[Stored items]
--------

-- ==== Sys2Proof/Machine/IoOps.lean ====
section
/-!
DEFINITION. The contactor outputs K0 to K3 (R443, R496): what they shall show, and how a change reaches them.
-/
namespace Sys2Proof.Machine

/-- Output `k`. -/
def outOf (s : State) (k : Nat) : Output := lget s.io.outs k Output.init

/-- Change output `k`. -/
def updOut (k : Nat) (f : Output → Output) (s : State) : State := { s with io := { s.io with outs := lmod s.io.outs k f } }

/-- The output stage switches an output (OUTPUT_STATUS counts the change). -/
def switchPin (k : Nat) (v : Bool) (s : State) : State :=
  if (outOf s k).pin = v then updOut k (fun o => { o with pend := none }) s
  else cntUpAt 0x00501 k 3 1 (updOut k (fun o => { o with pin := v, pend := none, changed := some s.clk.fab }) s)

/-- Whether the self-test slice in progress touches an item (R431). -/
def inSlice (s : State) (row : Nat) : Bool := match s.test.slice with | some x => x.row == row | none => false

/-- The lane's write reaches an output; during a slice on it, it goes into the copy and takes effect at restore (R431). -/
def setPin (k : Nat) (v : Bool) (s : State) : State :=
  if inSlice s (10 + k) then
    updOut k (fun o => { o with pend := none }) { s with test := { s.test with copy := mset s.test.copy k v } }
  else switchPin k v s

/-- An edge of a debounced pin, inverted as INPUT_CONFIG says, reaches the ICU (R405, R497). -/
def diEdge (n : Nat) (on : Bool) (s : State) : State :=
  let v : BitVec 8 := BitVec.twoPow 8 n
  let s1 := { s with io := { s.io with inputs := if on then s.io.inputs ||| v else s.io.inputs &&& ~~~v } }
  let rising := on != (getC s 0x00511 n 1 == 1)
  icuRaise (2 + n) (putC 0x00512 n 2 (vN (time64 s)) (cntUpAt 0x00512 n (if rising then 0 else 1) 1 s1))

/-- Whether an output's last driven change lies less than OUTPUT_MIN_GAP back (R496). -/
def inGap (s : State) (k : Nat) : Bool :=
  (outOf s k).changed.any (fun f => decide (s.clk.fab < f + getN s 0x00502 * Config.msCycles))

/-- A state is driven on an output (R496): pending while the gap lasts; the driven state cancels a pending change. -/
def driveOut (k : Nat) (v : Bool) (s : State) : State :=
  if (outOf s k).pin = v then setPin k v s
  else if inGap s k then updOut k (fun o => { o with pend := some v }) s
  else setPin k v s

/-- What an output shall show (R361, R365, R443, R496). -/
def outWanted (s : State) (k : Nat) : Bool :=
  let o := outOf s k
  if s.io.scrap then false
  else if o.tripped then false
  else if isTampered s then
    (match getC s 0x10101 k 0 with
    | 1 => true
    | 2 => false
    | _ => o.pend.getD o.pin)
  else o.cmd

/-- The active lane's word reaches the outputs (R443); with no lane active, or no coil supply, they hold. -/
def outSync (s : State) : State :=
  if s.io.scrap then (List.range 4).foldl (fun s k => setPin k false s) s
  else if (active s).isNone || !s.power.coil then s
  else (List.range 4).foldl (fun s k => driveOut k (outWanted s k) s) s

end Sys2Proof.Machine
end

--------

THE PROBLEM | Wherever the word "active" appears in the entries above, copy that whole line.

ANSWER BOX |
/-- The active lane's word reaches the outputs (R443); with no lane active, or no coil supply, they hold. -/
  else if (active s).isNone || !s.power.coil then s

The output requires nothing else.